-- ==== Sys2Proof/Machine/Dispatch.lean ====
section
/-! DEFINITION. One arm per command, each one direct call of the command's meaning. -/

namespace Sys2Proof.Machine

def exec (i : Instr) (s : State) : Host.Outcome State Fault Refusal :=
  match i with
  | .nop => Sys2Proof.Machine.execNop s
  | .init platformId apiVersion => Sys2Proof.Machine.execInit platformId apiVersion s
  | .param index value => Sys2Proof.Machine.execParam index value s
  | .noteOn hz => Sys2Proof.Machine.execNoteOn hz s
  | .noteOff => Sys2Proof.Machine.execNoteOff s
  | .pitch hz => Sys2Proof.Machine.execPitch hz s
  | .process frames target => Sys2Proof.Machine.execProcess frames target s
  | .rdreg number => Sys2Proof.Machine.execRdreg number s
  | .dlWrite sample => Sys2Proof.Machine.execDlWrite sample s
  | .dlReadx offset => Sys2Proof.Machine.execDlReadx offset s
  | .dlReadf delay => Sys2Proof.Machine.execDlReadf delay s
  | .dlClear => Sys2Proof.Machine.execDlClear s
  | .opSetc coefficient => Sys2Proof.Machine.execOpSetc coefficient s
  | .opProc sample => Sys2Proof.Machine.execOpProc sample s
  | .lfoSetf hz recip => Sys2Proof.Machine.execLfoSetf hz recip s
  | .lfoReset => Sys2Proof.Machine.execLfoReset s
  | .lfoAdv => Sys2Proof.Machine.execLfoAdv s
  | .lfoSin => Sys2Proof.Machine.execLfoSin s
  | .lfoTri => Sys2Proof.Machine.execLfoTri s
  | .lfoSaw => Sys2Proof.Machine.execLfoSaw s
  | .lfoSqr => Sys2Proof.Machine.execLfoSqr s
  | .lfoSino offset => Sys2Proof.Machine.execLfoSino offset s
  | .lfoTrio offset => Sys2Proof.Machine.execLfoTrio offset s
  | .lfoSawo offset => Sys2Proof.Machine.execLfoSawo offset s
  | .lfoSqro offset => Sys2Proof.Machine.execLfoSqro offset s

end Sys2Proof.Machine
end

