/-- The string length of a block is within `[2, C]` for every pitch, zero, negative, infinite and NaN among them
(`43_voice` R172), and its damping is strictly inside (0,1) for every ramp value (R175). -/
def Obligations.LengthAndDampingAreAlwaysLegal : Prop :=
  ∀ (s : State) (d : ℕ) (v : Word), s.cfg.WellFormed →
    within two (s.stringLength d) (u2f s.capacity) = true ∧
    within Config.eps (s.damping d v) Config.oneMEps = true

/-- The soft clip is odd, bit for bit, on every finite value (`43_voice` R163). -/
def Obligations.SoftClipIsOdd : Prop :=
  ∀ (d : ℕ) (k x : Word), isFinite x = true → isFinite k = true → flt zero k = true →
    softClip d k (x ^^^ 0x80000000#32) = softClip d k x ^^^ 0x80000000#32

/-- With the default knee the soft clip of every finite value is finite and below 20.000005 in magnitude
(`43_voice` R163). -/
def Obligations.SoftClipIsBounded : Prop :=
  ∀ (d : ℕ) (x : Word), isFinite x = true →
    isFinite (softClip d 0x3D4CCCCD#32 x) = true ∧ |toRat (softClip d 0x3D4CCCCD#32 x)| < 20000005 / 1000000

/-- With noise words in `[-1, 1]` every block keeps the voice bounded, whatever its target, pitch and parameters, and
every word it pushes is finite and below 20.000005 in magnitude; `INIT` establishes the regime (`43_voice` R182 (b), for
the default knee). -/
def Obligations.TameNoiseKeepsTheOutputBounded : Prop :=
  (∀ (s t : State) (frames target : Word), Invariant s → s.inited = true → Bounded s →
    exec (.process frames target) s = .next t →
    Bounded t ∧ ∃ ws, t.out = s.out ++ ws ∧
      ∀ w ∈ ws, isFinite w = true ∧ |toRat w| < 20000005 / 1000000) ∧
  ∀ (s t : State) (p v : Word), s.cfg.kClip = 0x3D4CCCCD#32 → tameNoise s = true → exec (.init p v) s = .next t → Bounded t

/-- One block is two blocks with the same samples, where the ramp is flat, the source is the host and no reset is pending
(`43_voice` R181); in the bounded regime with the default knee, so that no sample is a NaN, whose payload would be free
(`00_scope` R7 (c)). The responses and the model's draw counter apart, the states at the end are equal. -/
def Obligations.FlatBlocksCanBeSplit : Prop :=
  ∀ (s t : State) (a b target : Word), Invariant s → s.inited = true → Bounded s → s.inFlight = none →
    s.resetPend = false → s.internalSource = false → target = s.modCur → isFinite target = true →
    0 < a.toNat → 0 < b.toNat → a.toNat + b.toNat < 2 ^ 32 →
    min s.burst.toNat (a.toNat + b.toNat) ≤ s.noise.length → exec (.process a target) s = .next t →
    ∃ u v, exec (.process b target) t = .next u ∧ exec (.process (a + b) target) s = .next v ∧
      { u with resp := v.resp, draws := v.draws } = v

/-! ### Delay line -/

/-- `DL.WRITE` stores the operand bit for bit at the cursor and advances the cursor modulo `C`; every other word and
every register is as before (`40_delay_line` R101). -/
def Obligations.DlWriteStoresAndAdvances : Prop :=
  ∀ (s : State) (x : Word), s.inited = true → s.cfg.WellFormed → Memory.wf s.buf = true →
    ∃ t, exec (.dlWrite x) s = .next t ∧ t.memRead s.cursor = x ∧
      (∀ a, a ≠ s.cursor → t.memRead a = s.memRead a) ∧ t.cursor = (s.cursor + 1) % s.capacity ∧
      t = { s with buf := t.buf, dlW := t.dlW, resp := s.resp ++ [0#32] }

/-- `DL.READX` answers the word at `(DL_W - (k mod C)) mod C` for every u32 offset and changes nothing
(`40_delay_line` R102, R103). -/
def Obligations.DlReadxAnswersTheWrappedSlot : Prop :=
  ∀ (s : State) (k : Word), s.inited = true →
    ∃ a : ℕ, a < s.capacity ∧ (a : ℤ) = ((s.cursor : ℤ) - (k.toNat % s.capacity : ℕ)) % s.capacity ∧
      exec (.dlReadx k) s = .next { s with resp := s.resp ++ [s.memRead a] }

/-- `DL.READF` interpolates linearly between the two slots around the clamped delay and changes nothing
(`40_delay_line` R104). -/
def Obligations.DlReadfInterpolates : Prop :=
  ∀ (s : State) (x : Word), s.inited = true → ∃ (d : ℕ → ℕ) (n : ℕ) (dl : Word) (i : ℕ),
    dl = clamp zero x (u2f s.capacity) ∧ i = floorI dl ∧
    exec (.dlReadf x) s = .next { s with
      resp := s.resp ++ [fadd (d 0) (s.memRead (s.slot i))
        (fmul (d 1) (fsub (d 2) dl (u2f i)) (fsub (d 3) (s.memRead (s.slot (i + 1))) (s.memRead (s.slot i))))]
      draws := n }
+++
Description of the task - The records above are to be repeated in full, word for word.

Exercise answer -
-- ==== Sys2Proof/Machine/Dispatch.lean ====
section
/-! DEFINITION. One arm per command, each one direct call of the command's meaning. -/

namespace Sys2Proof.Machine

def exec (i : Instr) (s : State) : Host.Outcome State Fault Refusal :=
  match i with
  | .nop => Sys2Proof.Machine.execNop s
  | .init platformId apiVersion => Sys2Proof.Machine.execInit platformId apiVersion s
  | .param index value => Sys2Proof.Machine.execParam index value s
  | .noteOn hz => Sys2Proof.Machine.execNoteOn hz s
  | .noteOff => Sys2Proof.Machine.execNoteOff s
  | .pitch hz => Sys2Proof.Machine.execPitch hz s
  | .process frames target => Sys2Proof.Machine.execProcess frames target s
  | .rdreg number => Sys2Proof.Machine.execRdreg number s
  | .dlWrite sample => Sys2Proof.Machine.execDlWrite sample s
  | .dlReadx offset => Sys2Proof.Machine.execDlReadx offset s
  | .dlReadf delay => Sys2Proof.Machine.execDlReadf delay s
  | .dlClear => Sys2Proof.Machine.execDlClear s
  | .opSetc coefficient => Sys2Proof.Machine.execOpSetc coefficient s
  | .opProc sample => Sys2Proof.Machine.execOpProc sample s
  | .lfoSetf hz recip => Sys2Proof.Machine.execLfoSetf hz recip s
  | .lfoReset => Sys2Proof.Machine.execLfoReset s
  | .lfoAdv => Sys2Proof.Machine.execLfoAdv s
  | .lfoSin => Sys2Proof.Machine.execLfoSin s
  | .lfoTri => Sys2Proof.Machine.execLfoTri s
  | .lfoSaw => Sys2Proof.Machine.execLfoSaw s
  | .lfoSqr => Sys2Proof.Machine.execLfoSqr s
  | .lfoSino offset => Sys2Proof.Machine.execLfoSino offset s
  | .lfoTrio offset => Sys2Proof.Machine.execLfoTrio offset s
  | .lfoSawo offset => Sys2Proof.Machine.execLfoSawo offset s
  | .lfoSqro offset => Sys2Proof.Machine.execLfoSqro offset s

end Sys2Proof.Machine
end

/-- The string length of a block is within `[2, C]` for every pitch, zero, negative, infinite and NaN among them
(`43_voice` R172), and its damping is strictly inside (0,1) for every ramp value (R175). -/
def Obligations.LengthAndDampingAreAlwaysLegal : Prop :=
  ∀ (s : State) (d : ℕ) (v : Word), s.cfg.WellFormed →
    within two (s.stringLength d) (u2f s.capacity) = true ∧
    within Config.eps (s.damping d v) Config.oneMEps = true

/-- The soft clip is odd, bit for bit, on every finite value (`43_voice` R163). -/
def Obligations.SoftClipIsOdd : Prop :=
  ∀ (d : ℕ) (k x : Word), isFinite x = true → isFinite k = true → flt zero k = true →
    softClip d k (x ^^^ 0x80000000#32) = softClip d k x ^^^ 0x80000000#32

/-- With the default knee the soft clip of every finite value is finite and below 20.000005 in magnitude
(`43_voice` R163). -/
def Obligations.SoftClipIsBounded : Prop :=
  ∀ (d : ℕ) (x : Word), isFinite x = true →
    isFinite (softClip d 0x3D4CCCCD#32 x) = true ∧ |toRat (softClip d 0x3D4CCCCD#32 x)| < 20000005 / 1000000

/-- With noise words in `[-1, 1]` every block keeps the voice bounded, whatever its target, pitch and parameters, and
every word it pushes is finite and below 20.000005 in magnitude; `INIT` establishes the regime (`43_voice` R182 (b), for
the default knee). -/
def Obligations.TameNoiseKeepsTheOutputBounded : Prop :=
  (∀ (s t : State) (frames target : Word), Invariant s → s.inited = true → Bounded s →
    exec (.process frames target) s = .next t →
    Bounded t ∧ ∃ ws, t.out = s.out ++ ws ∧
      ∀ w ∈ ws, isFinite w = true ∧ |toRat w| < 20000005 / 1000000) ∧
  ∀ (s t : State) (p v : Word), s.cfg.kClip = 0x3D4CCCCD#32 → tameNoise s = true → exec (.init p v) s = .next t → Bounded t

/-- One block is two blocks with the same samples, where the ramp is flat, the source is the host and no reset is pending
(`43_voice` R181); in the bounded regime with the default knee, so that no sample is a NaN, whose payload would be free
(`00_scope` R7 (c)). The responses and the model's draw counter apart, the states at the end are equal. -/
def Obligations.FlatBlocksCanBeSplit : Prop :=
  ∀ (s t : State) (a b target : Word), Invariant s → s.inited = true → Bounded s → s.inFlight = none →
    s.resetPend = false → s.internalSource = false → target = s.modCur → isFinite target = true →
    0 < a.toNat → 0 < b.toNat → a.toNat + b.toNat < 2 ^ 32 →
    min s.burst.toNat (a.toNat + b.toNat) ≤ s.noise.length → exec (.process a target) s = .next t →
    ∃ u v, exec (.process b target) t = .next u ∧ exec (.process (a + b) target) s = .next v ∧
      { u with resp := v.resp, draws := v.draws } = v

/-! ### Delay line -/

/-- `DL.WRITE` stores the operand bit for bit at the cursor and advances the cursor modulo `C`; every other word and
every register is as before (`40_delay_line` R101). -/
def Obligations.DlWriteStoresAndAdvances : Prop :=
  ∀ (s : State) (x : Word), s.inited = true → s.cfg.WellFormed → Memory.wf s.buf = true →
    ∃ t, exec (.dlWrite x) s = .next t ∧ t.memRead s.cursor = x ∧
      (∀ a, a ≠ s.cursor → t.memRead a = s.memRead a) ∧ t.cursor = (s.cursor + 1) % s.capacity ∧
      t = { s with buf := t.buf, dlW := t.dlW, resp := s.resp ++ [0#32] }

/-- `DL.READX` answers the word at `(DL_W - (k mod C)) mod C` for every u32 offset and changes nothing
(`40_delay_line` R102, R103). -/
def Obligations.DlReadxAnswersTheWrappedSlot : Prop :=
  ∀ (s : State) (k : Word), s.inited = true →
    ∃ a : ℕ, a < s.capacity ∧ (a : ℤ) = ((s.cursor : ℤ) - (k.toNat % s.capacity : ℕ)) % s.capacity ∧
      exec (.dlReadx k) s = .next { s with resp := s.resp ++ [s.memRead a] }

/-- `DL.READF` interpolates linearly between the two slots around the clamped delay and changes nothing
(`40_delay_line` R104). -/
def Obligations.DlReadfInterpolates : Prop :=
  ∀ (s : State) (x : Word), s.inited = true → ∃ (d : ℕ → ℕ) (n : ℕ) (dl : Word) (i : ℕ),
    dl = clamp zero x (u2f s.capacity) ∧ i = floorI dl ∧
    exec (.dlReadf x) s = .next { s with
      resp := s.resp ++ [fadd (d 0) (s.memRead (s.slot i))
        (fmul (d 1) (fsub (d 2) dl (u2f i)) (fsub (d 3) (s.memRead (s.slot (i + 1))) (s.memRead (s.slot i))))]
      draws := n }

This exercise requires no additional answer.